(Records from a data source)
....................

/-! ### putAcu -/

@[simp] theorem putAcu_freeCtr (s : Block) (n a : Nat) (x : Acu) : (putAcu s n a x).freeCtr = s.freeCtr := rfl
@[simp] theorem putAcu_now (s : Block) (n a : Nat) (x : Acu) : (putAcu s n a x).now = s.now := rfl
@[simp] theorem putAcu_regs (s : Block) (n a : Nat) (x : Acu) : (putAcu s n a x).regs = s.regs := rfl
@[simp] theorem putAcu_shadow (s : Block) (n a : Nat) (x : Acu) : (putAcu s n a x).shadow = s.shadow := rfl
@[simp] theorem putAcu_sealedRwl (s : Block) (n a : Nat) (x : Acu) : (putAcu s n a x).sealedRwl = s.sealedRwl := rfl
@[simp] theorem putAcu_shadowLate (s : Block) (n a : Nat) (x : Acu) : (putAcu s n a x).shadowLate = s.shadowLate := rfl
@[simp] theorem putAcu_sels (s : Block) (n a : Nat) (x : Acu) : (putAcu s n a x).sels = s.sels := rfl
@[simp] theorem putAcu_planes (s : Block) (n a : Nat) (x : Acu) : (putAcu s n a x).planes = s.planes := rfl
@[simp] theorem putAcu_pes (s : Block) (n a : Nat) (x : Acu) : (putAcu s n a x).pes = s.pes := rfl
@[simp] theorem putAcu_stores (s : Block) (n a : Nat) (x : Acu) : (putAcu s n a x).stores = s.stores := rfl
@[simp] theorem putAcu_bstores (s : Block) (n a : Nat) (x : Acu) : (putAcu s n a x).bstores = s.bstores := rfl
@[simp] theorem putAcu_dispCopy (s : Block) (n a : Nat) (x : Acu) : (putAcu s n a x).dispCopy = s.dispCopy := rfl
@[simp] theorem putAcu_tiles (s : Block) (n a : Nat) (x : Acu) : (putAcu s n a x).tiles = s.tiles := rfl
@[simp] theorem putAcu_gangs (s : Block) (n a : Nat) (x : Acu) : (putAcu s n a x).gangs = s.gangs := rfl
@[simp] theorem putAcu_insps (s : Block) (n a : Nat) (x : Acu) : (putAcu s n a x).insps = s.insps := rfl
@[simp] theorem putAcu_events (s : Block) (n a : Nat) (x : Acu) : (putAcu s n a x).events = s.events := rfl
@[simp] theorem putAcu_nodeTab (s : Block) (n a : Nat) (x : Acu) : (putAcu s n a x).nodeTab = s.nodeTab := rfl
@[simp] theorem putAcu_undefGen (s : Block) (n a : Nat) (x : Acu) : (putAcu s n a x).undefGen = s.undefGen := rfl
@[simp] theorem putAcu_latches (s : Block) (n a : Nat) (x : Acu) : (putAcu s n a x).latches = s.latches := rfl
@[simp] theorem putAcu_ports (s : Block) (n a : Nat) (x : Acu) : (putAcu s n a x).ports = s.ports := rfl
@[simp] theorem putAcu_pendSync (s : Block) (n a : Nat) (x : Acu) : (putAcu s n a x).pendSync = s.pendSync := rfl
@[simp] theorem putAcu_unmasked (s : Block) (n a : Nat) (x : Acu) : (putAcu s n a x).unmasked = s.unmasked := rfl
@[simp] theorem putAcu_pba (s : Block) (n a : Nat) (x : Acu) : (putAcu s n a x).pba = s.pba := rfl
@[simp] theorem putAcu_d3hot (s : Block) (n a : Nat) (x : Acu) : (putAcu s n a x).d3hot = s.d3hot := rfl
@[simp] theorem putAcu_msgs (s : Block) (n a : Nat) (x : Acu) : (putAcu s n a x).msgs = s.msgs := rfl
@[simp] theorem putAcu_tasks (s : Block) (n a : Nat) (x : Acu) : (putAcu s n a x).tasks = s.tasks := rfl
@[simp] theorem putAcu_stg (s : Block) (n a : Nat) (x : Acu) : (putAcu s n a x).stg = s.stg := rfl
@[simp] theorem putAcu_record (s : Block) (n a : Nat) (x : Acu) : (putAcu s n a x).record = s.record := rfl
@[simp] theorem putAcu_lram (s : Block) (n a : Nat) (x : Acu) : (putAcu s n a x).lram = s.lram := rfl
@[simp] theorem putAcu_stgHeld (s : Block) (n a : Nat) (x : Acu) : (putAcu s n a x).stgHeld = s.stgHeld := rfl
@[simp] theorem putAcu_trigGone (s : Block) (n a : Nat) (x : Acu) : (putAcu s n a x).trigGone = s.trigGone := rfl
@[simp] theorem putAcu_recCursor (s : Block) (n a : Nat) (x : Acu) : (putAcu s n a x).recCursor = s.recCursor := rfl
@[simp] theorem putAcu_rsps (s : Block) (n a : Nat) (x : Acu) : (putAcu s n a x).rsps = s.rsps := rfl
@[simp] theorem putAcu_fsrcs (s : Block) (n a : Nat) (x : Acu) : (putAcu s n a x).fsrcs = s.fsrcs := rfl
@[simp] theorem putAcu_fltRing (s : Block) (n a : Nat) (x : Acu) : (putAcu s n a x).fltRing = s.fltRing := rfl
@[simp] theorem putAcu_quiets (s : Block) (n a : Nat) (x : Acu) : (putAcu s n a x).quiets = s.quiets := rfl
@[simp] theorem putAcu_hostMem (s : Block) (n a : Nat) (x : Acu) : (putAcu s n a x).hostMem = s.hostMem := rfl
@[simp] theorem putAcu_logs (s : Block) (n a : Nat) (x : Acu) : (putAcu s n a x).logs = s.logs := rfl
@[simp] theorem putAcu_drvs (s : Block) (n a : Nat) (x : Acu) : (putAcu s n a x).drvs = s.drvs := rfl
@[simp] theorem putAcu_sent (s : Block) (n a : Nat) (x : Acu) : (putAcu s n a x).sent = s.sent := rfl
@[simp] theorem putAcu_lanes (s : Block) (n a : Nat) (x : Acu) : (putAcu s n a x).lanes = s.lanes := rfl
@[simp] theorem putAcu_jlinks (s : Block) (n a : Nat) (x : Acu) : (putAcu s n a x).jlinks = s.jlinks := rfl
@[simp] theorem putAcu_sysref (s : Block) (n a : Nat) (x : Acu) : (putAcu s n a x).sysref = s.sysref := rfl
@[simp] theorem putAcu_chans (s : Block) (n a : Nat) (x : Acu) : (putAcu s n a x).chans = s.chans := rfl
@[simp] theorem putAcu_strms (s : Block) (n a : Nat) (x : Acu) : (putAcu s n a x).strms = s.strms := rfl
@[simp] theorem putAcu_gkoOut (s : Block) (n a : Nat) (x : Acu) : (putAcu s n a x).gkoOut = s.gkoOut := rfl
@[simp] theorem putAcu_wslOut (s : Block) (n a : Nat) (x : Acu) : (putAcu s n a x).wslOut = s.wslOut := rfl
@[simp] theorem putAcu_ctlIn (s : Block) (n a : Nat) (x : Acu) : (putAcu s n a x).ctlIn = s.ctlIn := rfl
@[simp] theorem putAcu_rawIn (s : Block) (n a : Nat) (x : Acu) : (putAcu s n a x).rawIn = s.rawIn := rfl
@[simp] theorem putAcu_rawOut (s : Block) (n a : Nat) (x : Acu) : (putAcu s n a x).rawOut = s.rawOut := rfl
@[simp] theorem putAcu_regions (s : Block) (n a : Nat) (x : Acu) : (putAcu s n a x).regions = s.regions := rfl
@[simp] theorem putAcu_caps (s : Block) (n a : Nat) (x : Acu) : (putAcu s n a x).caps = s.caps := rfl
@[simp] theorem putAcu_loads (s : Block) (n a : Nat) (x : Acu) : (putAcu s n a x).loads = s.loads := rfl
@[simp] theorem putAcu_gkoIn (s : Block) (n a : Nat) (x : Acu) : (putAcu s n a x).gkoIn = s.gkoIn := rfl
@[simp] theorem putAcu_contAt (s : Block) (n a : Nat) (x : Acu) : (putAcu s n a x).contAt = s.contAt := rfl
@[simp] theorem putAcu_pins (s : Block) (n a : Nat) (x : Acu) : (putAcu s n a x).pins = s.pins := rfl
@[simp] theorem putAcu_gkoWin (s : Block) (n a : Nat) (x : Acu) : (putAcu s n a x).gkoWin = s.gkoWin := rfl
@[simp] theorem putAcu_flight (s : Block) (n a : Nat) (x : Acu) : (putAcu s n a x).flight = s.flight := rfl
@[simp] theorem putAcu_doneCids (s : Block) (n a : Nat) (x : Acu) : (putAcu s n a x).doneCids = s.doneCids := rfl
@[simp] theorem putAcu_phases (s : Block) (n a : Nat) (x : Acu) : (putAcu s n a x).phases = s.phases := rfl
@[simp] theorem putAcu_lastQueue (s : Block) (n a : Nat) (x : Acu) : (putAcu s n a x).lastQueue = s.lastQueue := rfl
@[simp] theorem putAcu_cmdSets (s : Block) (n a : Nat) (x : Acu) : (putAcu s n a x).cmdSets = s.cmdSets := rfl
@[simp] theorem putAcu_cmdSealed (s : Block) (n a : Nat) (x : Acu) : (putAcu s n a x).cmdSealed = s.cmdSealed := rfl
@[simp] theorem putAcu_commit (s : Block) (n a : Nat) (x : Acu) : (putAcu s n a x).commit = s.commit := rfl
@[simp] theorem putAcu_heldBounds (s : Block) (n a : Nat) (x : Acu) : (putAcu s n a x).heldBounds = s.heldBounds := rfl
@[simp] theorem putAcu_lastBound (s : Block) (n a : Nat) (x : Acu) : (putAcu s n a x).lastBound = s.lastBound := rfl
@[simp] theorem putAcu_weirs (s : Block) (n a : Nat) (x : Acu) : (putAcu s n a x).weirs = s.weirs := rfl
@[simp] theorem putAcu_pubReady (s : Block) (n a : Nat) (x : Acu) : (putAcu s n a x).pubReady = s.pubReady := rfl
@[simp] theorem putAcu_tabNext (s : Block) (n a : Nat) (x : Acu) : (putAcu s n a x).tabNext = s.tabNext := rfl
@[simp] theorem putAcu_snaps (s : Block) (n a : Nat) (x : Acu) : (putAcu s n a x).snaps = s.snaps := rfl
@[simp] theorem putAcu_chrTab (s : Block) (n a : Nat) (x : Acu) : (putAcu s n a x).chrTab = s.chrTab := rfl
@[simp] theorem putAcu_chrWaiting (s : Block) (n a : Nat) (x : Acu) : (putAcu s n a x).chrWaiting = s.chrWaiting := rfl
@[simp] theorem putAcu_posHeld (s : Block) (n a : Nat) (x : Acu) : (putAcu s n a x).posHeld = s.posHeld := rfl
@[simp] theorem putAcu_fenced (s : Block) (n a : Nat) (x : Acu) : (putAcu s n a x).fenced = s.fenced := rfl
@[simp] theorem putAcu_wrapDim (s : Block) (n a : Nat) (x : Acu) : (putAcu s n a x).wrapDim = s.wrapDim := rfl
@[simp] theorem putAcu_lostSerials (s : Block) (n a : Nat) (x : Acu) : (putAcu s n a x).lostSerials = s.lostSerials := rfl
@[simp] theorem putAcu_rescanned (s : Block) (n a : Nat) (x : Acu) : (putAcu s n a x).rescanned = s.rescanned := rfl
@[simp] theorem putAcu_splits (s : Block) (n a : Nat) (x : Acu) : (putAcu s n a x).splits = s.splits := rfl
@[simp] theorem putAcu_links (s : Block) (n a : Nat) (x : Acu) : (putAcu s n a x).links = s.links := rfl
@[simp] theorem putAcu_pairQ (s : Block) (n a : Nat) (x : Acu) : (putAcu s n a x).pairQ = s.pairQ := rfl
@[simp] theorem putAcu_callsOut (s : Block) (n a : Nat) (x : Acu) : (putAcu s n a x).callsOut = s.callsOut := rfl
@[simp] theorem putAcu_calledAt (s : Block) (n a : Nat) (x : Acu) : (putAcu s n a x).calledAt = s.calledAt := rfl
@[simp] theorem putAcu_unlockAt (s : Block) (n a : Nat) (x : Acu) : (putAcu s n a x).unlockAt = s.unlockAt := rfl
@[simp] theorem putAcu_pcieUp (s : Block) (n a : Nat) (x : Acu) : (putAcu s n a x).pcieUp = s.pcieUp := rfl
@[simp] theorem putAcu_pows (s : Block) (n a : Nat) (x : Acu) : (putAcu s n a x).pows = s.pows := rfl
@[simp] theorem putAcu_tims (s : Block) (n a : Nat) (x : Acu) : (putAcu s n a x).tims = s.tims := rfl
@[simp] theorem putAcu_islands (s : Block) (n a : Nat) (x : Acu) : (putAcu s n a x).islands = s.islands := rfl
@[simp] theorem putAcu_timLatch (s : Block) (n a : Nat) (x : Acu) : (putAcu s n a x).timLatch = s.timLatch := rfl
@[simp] theorem putAcu_pulses (s : Block) (n a : Nat) (x : Acu) : (putAcu s n a x).pulses = s.pulses := rfl
@[simp] theorem putAcu_nvs (s : Block) (n a : Nat) (x : Acu) : (putAcu s n a x).nvs = s.nvs := rfl
@[simp] theorem putAcu_slots (s : Block) (n a : Nat) (x : Acu) : (putAcu s n a x).slots = s.slots := rfl
@[simp] theorem putAcu_outReqs (s : Block) (n a : Nat) (x : Acu) : (putAcu s n a x).outReqs = s.outReqs := rfl
@[simp] theorem putAcu_heldReqs (s : Block) (n a : Nat) (x : Acu) : (putAcu s n a x).heldReqs = s.heldReqs := rfl
@[simp] theorem putAcu_tlpQ (s : Block) (n a : Nat) (x : Acu) : (putAcu s n a x).tlpQ = s.tlpQ := rfl
@[simp] theorem putAcu_rspFlits (s : Block) (n a : Nat) (x : Acu) : (putAcu s n a x).rspFlits = s.rspFlits := rfl
@[simp] theorem putAcu_snoopAcks (s : Block) (n a : Nat) (x : Acu) : (putAcu s n a x).snoopAcks = s.snoopAcks := rfl
@[simp] theorem putAcu_routers (s : Block) (n a : Nat) (x : Acu) : (putAcu s n a x).routers = s.routers := rfl
@[simp] theorem putAcu_fwds (s : Block) (n a : Nat) (x : Acu) : (putAcu s n a x).fwds = s.fwds := rfl
@[simp] theorem putAcu_msixTab (s : Block) (n a : Nat) (x : Acu) : (putAcu s n a x).msixTab = s.msixTab := rfl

....................

◆ **WORK INSTRUCTIONS**
The required answer is the exact run of lines above starting at the line with "s.lostSerials := rfl" and ending at the line with "s.rescanned := rfl", with both ends present.

◆ **EXERCISE SOLUTION**
@[simp] theorem putAcu_lostSerials (s : Block) (n a : Nat) (x : Acu) : (putAcu s n a x).lostSerials = s.lostSerials := rfl
@[simp] theorem putAcu_rescanned (s : Block) (n a : Nat) (x : Acu) : (putAcu s n a x).rescanned = s.rescanned := rfl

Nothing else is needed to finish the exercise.